When I introduce new birds I quarantine them for two weeks, worm and dust them for mites etc, then section off a piece of the main run using electric fence posts and some fairly stiff light plastic garden netting (such as used for fruit cages). The birds can see each other and sometimes spar up, but nobody gets hurt. After a few weeks I open the netting a little and see what happens. Sometimes all is fine, but previously I've had two large fowl birds pin down and attack a little Pekin bantam. So, I separated them again and now all live together happily. This relies on having two houses, though you could separate them in the day and sneak the trouble makers in at night (not great to be catching chickens before work every day though).

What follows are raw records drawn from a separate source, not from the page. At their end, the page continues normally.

/-! ### State.setReg -/

@[simp] theorem State.setReg_pending (s : State) (a : Nat) (v : Reg32) : (s.setReg a v).pending = s.pending := rfl
@[simp] theorem State.setReg_freeCtr (s : State) (a : Nat) (v : Reg32) : (s.setReg a v).freeCtr = s.freeCtr := rfl
@[simp] theorem State.setReg_readValue (s : State) (a : Nat) (v : Reg32) : (s.setReg a v).readValue = s.readValue := rfl
@[simp] theorem State.setReg_now (s : State) (a : Nat) (v : Reg32) : (s.setReg a v).now = s.now := rfl
@[simp] theorem State.setReg_tick (s : State) (a : Nat) (v : Reg32) : (s.setReg a v).tick = s.tick := rfl
@[simp] theorem State.setReg_fieldFitted (s : State) (a : Nat) (v : Reg32) : (s.setReg a v).fieldFitted = s.fieldFitted := rfl
@[simp] theorem State.setReg_flash (s : State) (a : Nat) (v : Reg32) : (s.setReg a v).flash = s.flash := rfl
@[simp] theorem State.setReg_otp (s : State) (a : Nat) (v : Reg32) : (s.setReg a v).otp = s.otp := rfl
@[simp] theorem State.setReg_hostMem (s : State) (a : Nat) (v : Reg32) : (s.setReg a v).hostMem = s.hostMem := rfl
@[simp] theorem State.setReg_pins (s : State) (a : Nat) (v : Reg32) : (s.setReg a v).pins = s.pins := rfl
@[simp] theorem State.setReg_power (s : State) (a : Nat) (v : Reg32) : (s.setReg a v).power = s.power := rfl
@[simp] theorem State.setReg_bricks (s : State) (a : Nat) (v : Reg32) : (s.setReg a v).bricks = s.bricks := rfl
@[simp] theorem State.setReg_tiles (s : State) (a : Nat) (v : Reg32) : (s.setReg a v).tiles = s.tiles := rfl
@[simp] theorem State.setReg_courses (s : State) (a : Nat) (v : Reg32) : (s.setReg a v).courses = s.courses := rfl
@[simp] theorem State.setReg_mailboxes (s : State) (a : Nat) (v : Reg32) : (s.setReg a v).mailboxes = s.mailboxes := rfl
@[simp] theorem State.setReg_epochs (s : State) (a : Nat) (v : Reg32) : (s.setReg a v).epochs = s.epochs := rfl
@[simp] theorem State.setReg_recorder (s : State) (a : Nat) (v : Reg32) : (s.setReg a v).recorder = s.recorder := rfl
@[simp] theorem State.setReg_journal (s : State) (a : Nat) (v : Reg32) : (s.setReg a v).journal = s.journal := rfl
@[simp] theorem State.setReg_replay (s : State) (a : Nat) (v : Reg32) : (s.setReg a v).replay = s.replay := rfl
@[simp] theorem State.setReg_pf0 (s : State) (a : Nat) (v : Reg32) : (s.setReg a v).pf0 = s.pf0 := rfl
@[simp] theorem State.setReg_pf1 (s : State) (a : Nat) (v : Reg32) : (s.setReg a v).pf1 = s.pf1 := rfl
@[simp] theorem State.setReg_rings (s : State) (a : Nat) (v : Reg32) : (s.setReg a v).rings = s.rings := rfl
@[simp] theorem State.setReg_ringLast (s : State) (a : Nat) (v : Reg32) : (s.setReg a v).ringLast = s.ringLast := rfl
@[simp] theorem State.setReg_orphPf (s : State) (a : Nat) (v : Reg32) : (s.setReg a v).orphPf = s.orphPf := rfl
@[simp] theorem State.setReg_orph (s : State) (a : Nat) (v : Reg32) : (s.setReg a v).orph = s.orph := rfl
@[simp] theorem State.setReg_keystone (s : State) (a : Nat) (v : Reg32) : (s.setReg a v).keystone = s.keystone := rfl
@[simp] theorem State.setReg_plumb (s : State) (a : Nat) (v : Reg32) : (s.setReg a v).plumb = s.plumb := rfl
@[simp] theorem State.setReg_ports (s : State) (a : Nat) (v : Reg32) : (s.setReg a v).ports = s.ports := rfl
@[simp] theorem State.setReg_fcs (s : State) (a : Nat) (v : Reg32) : (s.setReg a v).fcs = s.fcs := rfl
@[simp] theorem State.setReg_mortar (s : State) (a : Nat) (v : Reg32) : (s.setReg a v).mortar = s.mortar := rfl
@[simp] theorem State.setReg_cans (s : State) (a : Nat) (v : Reg32) : (s.setReg a v).cans = s.cans := rfl
@[simp] theorem State.setReg_anchor (s : State) (a : Nat) (v : Reg32) : (s.setReg a v).anchor = s.anchor := rfl
@[simp] theorem State.setReg_field (s : State) (a : Nat) (v : Reg32) : (s.setReg a v).field = s.field := rfl
@[simp] theorem State.setReg_urral (s : State) (a : Nat) (v : Reg32) : (s.setReg a v).urral = s.urral := rfl
@[simp] theorem State.setReg_canOut (s : State) (a : Nat) (v : Reg32) : (s.setReg a v).canOut = s.canOut := rfl
@[simp] theorem State.setReg_lineOut (s : State) (a : Nat) (v : Reg32) : (s.setReg a v).lineOut = s.lineOut := rfl
@[simp] theorem State.setReg_chainOut (s : State) (a : Nat) (v : Reg32) : (s.setReg a v).chainOut = s.chainOut := rfl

Yeah I'm not so anxious about the egg production as I was at her just being what seemed to be excessively mean in my point of view but things are definitely quieting down. I've read a lot about it and eggs seem to come at all different times with each bird. All of their combs are nice and red, not pale at all. I don't know if I would describe them as moist but they aren't dry. I'm not so worried about getting eggs that I'm willing to catch them and stick my fingers in any personal orifices of theirs. That's not going to make eggs come any quicker so its unnecessary for me.

 

At this point it's just the little ones that are picked on too much, and not just by Spike, but everyone. They don't even want to go in the coop at night. I always find them huddled up somewhere in the yard when I come out to close the door at night :( I hope they're not getting hurt in there.... how long does it take for chickens to get a little bit bigger?

 

I'm just letting them work it out for themselves. If one were to be getting seriously hurt I'd make it stop but I'm not going to go separating and doing drastic and time consuming things just to delay the inevitable. They're going to bicker until they find their place I think. And also, being together gives them the opportunity to become closer. Relationships are quickly changing in the coop just over the past few days. It's my own personal little drama show. I love watching it. My husband gets the latest scoop from the coop each night haha.

 

Quote:
Originally Posted by Egghead_Jr View Post
 

Being Australian birds I can safely say Tetra Tint was way off. She's probably a splash color from a blue breed or mix. Splash color in blue varieties results from two color inhibitors. Blue variety has 3 colors, black - no inhibitors, blue - one inhibitor and splash- two inhibitors. Breeding a splash with black results in all blue birds. As for her breed, well that would be checked by comb type, leg color, egg color and body type. Blue Marans and Plymouth Rocks are a few breeds that come to mind in blue variety and have dual purpose body type like yours.

I think I've followed what you said but won't be able to work that all out myself, I haven't gotten into that kind of detailed knowledge of the different breeds and their particular characteristics. I can get some more detailed pics of their body colors and legs in the morning and post them up so you can make a more educated guess.